EXERCISE PROMPT >>
Copy every line of the records below where the word "nodeAt" occurs.

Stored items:
------------------------

/-- A package of a ring of eight in X, at place 3, with PKGID valid. -/
def ringPkg (s : State) : State := setDev s 0x100A10 (BitVec.ofNat 64 (3 + 7 * 2 ^ 13 + 2 ^ 26))
theorem witness_DeviceRegisterEvents_registers : let s := State.reset
    Powered s ∧ (regAssigned 0x1005F8 = true ∧ 0x1005F8 % 8 = 0 ∧ (regWrite s 0x1005F8 8 0x3F01).toOption.isSome = true) ∧
      regAssigned 0x100FF8 = false ∧ (63 < 64 ∧ 3 < 4 ∧ 11 < 12) ∧ (0xFFF : W64).toNat / 2 ^ 12 = 0 ∧ (0x1000 : W64).toNat / 2 ^ 12 ≠ 0 ∧
      (dev s 0x100900).testBit 0 = false ∧ (0x3FFFFFF : W64).getLsbD 26 = false ∧
      nextHas (exec (.pkgidWrite 0x3FFFFFF) s) (fun t => dev t 0x100A10 == 0x3FFFFFF && !linkUp t 11) = true := by decide +kernel
theorem witness_DeviceRegisterEvents_hsem : let s := setDev State.reset 0x100A00 0x20001
    (0x20000 : W32).toNat ≠ dev s 0x100A00 % 2 ^ 32 ∧ (2 ≤ (3 : W32).toNat % 4 ∧ (1 : W32).toNat % 2 = 1 ∧ (2 : W32).toNat % 4 ≠ 0) ∧
      (0x20001 : W32).toNat = dev s 0x100A00 % 2 ^ 32 ∧ (1 : W32).toNat % 4 = 1 ∧ (2 : W32).toNat % 4 = 2 ∧ (0x20001 : W32).toNat % 4 ≠ 0 ∧ (0x30000 : W32).toNat % 4 = 0 := by decide +kernel
/-- BOOT with ADDR 0x40000 and memory trained; the packet there launches handler 0 in domain 0. -/
theorem witness_DeviceRegisterEvents_boot :
    (dev State.reset 0x100A18).testBit 1 = false ∧
    (let s := setDev (wrBytes supTable (locHbm 0x40000) [1]) 0x100A18 (BitVec.ofNat 64 (0x40000 + 2))
     (dev s 0x100A18).testBit 1 = true ∧ (dev s 0x100608).testBit 0 = true ∧
       (match agtXl s 0 (hdrVa (bits (dev s 0x100A18) 56 6)) .rd 64 64 true with
        | .ok x => let p := packetOf (homeRead s x.loc 64).1 ||| 0x3F0000#512
                   decide (poisoned s x.loc 64 = false ∧ pk p 7 0 = 1 ∧ launchBad s p = false ∧ pk p 9 8 = 0 ∧ domTs s (pkDom p) = false) &&
                     (handlerEntry s 0 (pkHidx p)).toOption.isSome
        | _ => false) = true) := by decide +kernel
theorem witness_DeviceRegisterEvents_power : let s := State.reset
    jobRunning s = false ∧ 10 * (dev s 0x100A20 / 16 % 4096) < 2401 ∧ 20 * 2280 ≤ 19 * (10 * (dev s 0x100A20 / 16 % 4096)) ∧
      jobRunning (st []) = true ∧ (19 * (10 * (dev s 0x100A20 / 16 % 4096)) < 20 * 2281 ∧ 2400 ≤ 10 * (dev s 0x100A20 / 16 % 4096)) := by decide +kernel
/-- Records 0 of kind 1 and 1023 of kind 2 are BUSY. -/
def busyRecs : State := wrBytes (wrBytes (recd State.reset) 2 [1, 0x80]) (128 * 1023 + 2) [2, 0x80]
theorem witness_UnitAndJobEvents : let s := busyRecs
    Powered s ∧ recState s 0 0 = some 1 ∧ recState s 0 1023 = some 2 ∧ recState s 0 1 = none ∧ frbBase s 0 = some 0 ∧
      siteKind s 0 768 ≠ 0xE ∧ siteKind s 0 1440 = 0xE ∧ graphAt s (2304 * 0 + 768) = none ∧ graphAt s (2304 * 0 + 1440) = none ∧
      (graphAt (graphSt s mcSite (oneGraph mcSite)) (2304 * 0 + 768)).isSome = true ∧ siteRank s 0 0xE 1440 = 0 ∧
      look s.host.saved (bits (dev s 0x100880) 38 12) = none := by decide +kernel
/-- A job that was saved at area 0. -/
theorem witness_UnitAndJobEvents_restore : nextHas (exec .jctlSave State.reset) (fun t =>
    (look t.host.saved (bits (dev t 0x100880) 38 12)).any (fun p => p.disp.all (fun d => d.2.saved == []) &&
      p.dev.all (fun r => r.1 != 0x100300 && r.1 != 0x100600))) = true := by decide +kernel

/-! Element contexts: a site, its CTL (EN with a depth), other fields, a parameter block, a run state and the heads of its
inputs; its outputs are not connected. -/
def tk (tag : BitVec 4) (d : Nat) : Token := { tag := tag, data := BitVec.ofNat 32 d }
def elSt (site ctlv : Nat) (fs : List (Nat × Nat)) (block : Nat) (run : Run) (ins : List (List Token)) : State :=
  updElem State.reset (4 * site) (fun e => { e with
    fields := (1, ctlv) :: fs, block := bytesOfNat 64 block, run := run
    ins := (range' 0 ins.length).map (fun i => (i, ins.getD i [])) })
/-- What Fires, IsHead and Room ask, as one test. -/
def canFire (s : State) (kind site : Nat) (heads : List (Nat × Nat × Token)) : Bool :=
  let k := 4 * site
  decide (Fires s kind k) && heads.all (fun h => decide (IsHead s k h.1 h.2.1 h.2.2)) && decide (Room s k [0, 1, 2])
/-- A VRD of FP32 with a token on I0. -/
def vrdSt (t : Token) : State := elSt 2016 1 [] 0 .idle [[t]]
theorem witness_ElementsFire :
    (let s := vrdSt (tk tREF 0xFFFFFFFF)
     Powered s ∧ Fires s 7 8064 ∧ (match vrdStep 8064 s with
       | .ok _ _ => true
       | _ => false) = true ∧ kindAt s (8064 / 4) ≠ 1 ∧ arbiter s (8068 / 4) ≠ some 8068) ∧
    (let s := vrdSt (tk tCOORD 0)
     Fires s 7 8064 ∧ (match vrdStep 8064 s with
       | .error (.fault c _ _ _) _ => c != cBMV
       | _ => false) = true) := by decide +kernel
theorem witness_ElementsFire_others :
    (let s := updElem (elSt 1728 1 [] 0 .idle []) 6912 (fun e => { e with skip := [(0, 5)] })
     elemReady s 6912 = true ∧ (match skipStep 6912 s with
       | .ok _ _ => true
       | _ => false) = true) ∧ elemReady State.reset 6912 = false ∧ (elemAt State.reset 6912).ended = false ∧
    (let s := updElem (elSt 1952 1 [] 0 .idle []) 7808 (fun e => { e with ended := true })
     (elemAt s 7808).ended = true ∧ (elemAt s 7808).frozen = false ∧ (nodeAt s (3 * (7808 / 4))).portF = [] ∧
       awayDue s (elemAt s 7808).away = false ∧ (dev s 0x100900).testBit 0 = false ∧ (match periodSignal s 7808 with
        | .ok _ => true
        | _ => false) = true) ∧
    (let s := { vrdSt (tk tREF 0) with cycle := 256 }
     State.reset.cycle < getD State.reset.fab.period 0 2016 + 256 ∧ getD s.fab.period 0 2016 + 256 ≤ s.cycle ∧
       (range' (4 * 2016) 4).filter (fun j => (fld s j 1).testBit 0) = [8064]) := by decide +kernel
theorem witness_ElementTokens_scan :
    let s := elSt 1568 1 [] 8 (.scn true (some { ref := 0, p := 7, e := 8, rank := 0 }) false) []
    canFire s 1 1568 [] = true ∧ scnOf (elemAt s 6272).run = (true, some { ref := 0, p := 7, e := 8, rank := 0 }, false) ∧
      blk (elemAt s 6272) 16 1 % 4 = 0 ∧ (ctl s 6272).testBit 1 = false := by decide +kernel
theorem witness_ElementTokens_two : [1728, 1808].all (fun site =>
    let kind := if site = 1728 then 2 else 3
    let eq := elSt site 1 [] 0 .idle [[tk tCOORD 5], [tk tREF 1], [tk tCOORD 5], [tk tREF 2]]
    let lt := elSt site 1 [] 0 .idle [[tk tCOORD 4], [tk tREF 1], [tk tCOORD 5], [tk tREF 2]]
    canFire eq kind site [(0, 1, tk tCOORD 5), (1, 1, tk tREF 1), (2, 1, tk tCOORD 5), (3, 1, tk tREF 2)] &&
      canFire lt kind site [(0, 1, tk tCOORD 4), (1, 1, tk tREF 1), (2, 1, tk tCOORD 5), (3, 1, tk tREF 2)] &&
      decide (idep eq (4 * site) = 1 ∧ twoOf (elemAt eq (4 * site)).run = (false, none, none) ∧ (ctl eq (4 * site)).testBit 1 = false ∧
        (fld lt (4 * site) 0x12).testBit 0 = false)) = true := by decide +kernel
theorem witness_ElementTokens_sums :
    (let s := elSt 1848 1 [] 0 (.rpt (some (tk tREF 9)) [] false 0 0 false) [[], [tk tCOORD 0]]
     canFire s 4 1848 [(1, 2, tk tCOORD 0)] = true ∧ (fld s 7392 0x12).testBit 0 = false ∧
       rptOf (elemAt s 7392).run = (some (tk tREF 9), [], false, 0, 0, false)) ∧
    [Run.idle, .red 0xFFFFFFFF true].all (fun r => let s := elSt 1896 1 [] (12 * 2 ^ 40) r [[tk tVAL 1]]
      canFire s 5 1896 [(0, 1, tk tVAL 1)] && decide ((elemAt s 7584).run = r ∧ blk (elemAt s 7584) 5 1 % 16 = 0xC ∧
        blk (elemAt s 7584) 4 1 % 4 = 0 ∧ isW2 s 7584 0 = false)) = true ∧
    (let s := elSt 2096 1 [] (0xCC * 2 ^ 40) .idle [[tk tVAL 1], [tk tVAL 2]]
     canFire s 8 2096 [(0, 1, tk tVAL 1), (1, 1, tk tVAL 2)] = true ∧ isW2 s 8384 0 = false ∧ blk (elemAt s 8384) 4 1 % 32 = 0 ∧
       blk (elemAt s 8384) 5 1 = 0xCC) := by decide +kernel
theorem witness_ElementTokens_values :
    (let s := elSt 1952 1 [] (0x1000 * 2 ^ 64 + 16 * 2 ^ 96 + 2 * 2 ^ 144) (.lwr 0 0 true []) [[tk tCOORD 15], [tk tVAL 7]]
     canFire s 6 1952 [(0, 1, tk tCOORD 15), (1, 1, tk tVAL 7)] = true ∧ (elemAt s 7808).run = .lwr 0 0 true [] ∧
       blk (elemAt s 7808) 18 1 % 8 = 2 ∧ 15 < blk (elemAt s 7808) 12 4 ∧ portCheck s 7808 (0x1000 + 4 * 15) 4 = none) ∧
    canFire (vrdSt (tk tREF 0xFFFFFFFF)) 7 2016 [(0, 1, tk tREF 0xFFFFFFFF)] = true ∧
    [Run.idle, .row 0 0 0 none].all (fun r => let s := elSt 2128 1 [] (2 ^ 96) r [[tk tVAL 0x3F800000]]
      canFire s 9 2128 [(0, 1, tk tVAL 0x3F800000)] && decide ((elemAt s 8512).run = r ∧ blk (elemAt s 8512) 14 1 % 2 = 0 ∧
        isW2 s 8512 0 = false ∧ blk (elemAt s 8512) 0 4 = 0)) = true := by decide +kernel
theorem witness_ElementTokens_memory :
    (let s := elSt 0 1 [] 0x1000 .idle [[tk tCOORD 0xFFFFFFFF]]
     canFire s 0xB 0 [(0, 1, tk tCOORD 0xFFFFFFFF)] = true ∧ mopMode s 0 = 0 ∧ mopOrdered s 0 = false) ∧
    (let s := elSt 0 1 [(0x12, 1)] 0x1000 .idle [[tk tCOORD 0xFBFF], [tk tVAL 7]]
     canFire s 0xB 0 [(0, 1, tk tCOORD 0xFBFF), (1, 1, tk tVAL 7)] = true ∧ mopMode s 0 = 1 ∧ mopOrdered s 0 = false ∧ isW2 s 0 1 = false ∧
       (let sz := elemSize (mopFmt (elemAt s 0))
        let a := blk (elemAt s 0) 0 4 + 0xFBFF * sz
        a / 2 ^ 18 = blk (elemAt s 0) 0 4 / 2 ^ 18 ∧ (a + sz - 1) / 2 ^ 18 = a / 2 ^ 18 ∧ portCheck s 0 a sz = none ∧
          (nodeAt s (3 * siteKey a)).portF.length < 16)) ∧
    [Run.idle, .join 0 []].all (fun r => let s := elSt 2256 1 [(0x12, 2 * 2 ^ 5), (0x13, 1)] 0 r [[], [tk tCOORD 3]]
      canFire s 0xC 2256 [(1, 1, tk tCOORD 3)] && decide (bits (fld s 9024 0x12) 7 5 ≠ 0 ∧ fld s 9024 0x12 % 4 = 0 ∧
        joinNext (fld s 9024 0x13) 2 [] 2 0 = some 0 ∧ bits (fld s 9024 0x13) 1 0 = 1)) = true := by decide +kernel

------------------------

RESULT FOR THIS EXERCISE >>
     (elemAt s 7808).ended = true ∧ (elemAt s 7808).frozen = false ∧ (nodeAt s (3 * (7808 / 4))).portF = [] ∧
          (nodeAt s (3 * siteKey a)).portF.length < 16)) ∧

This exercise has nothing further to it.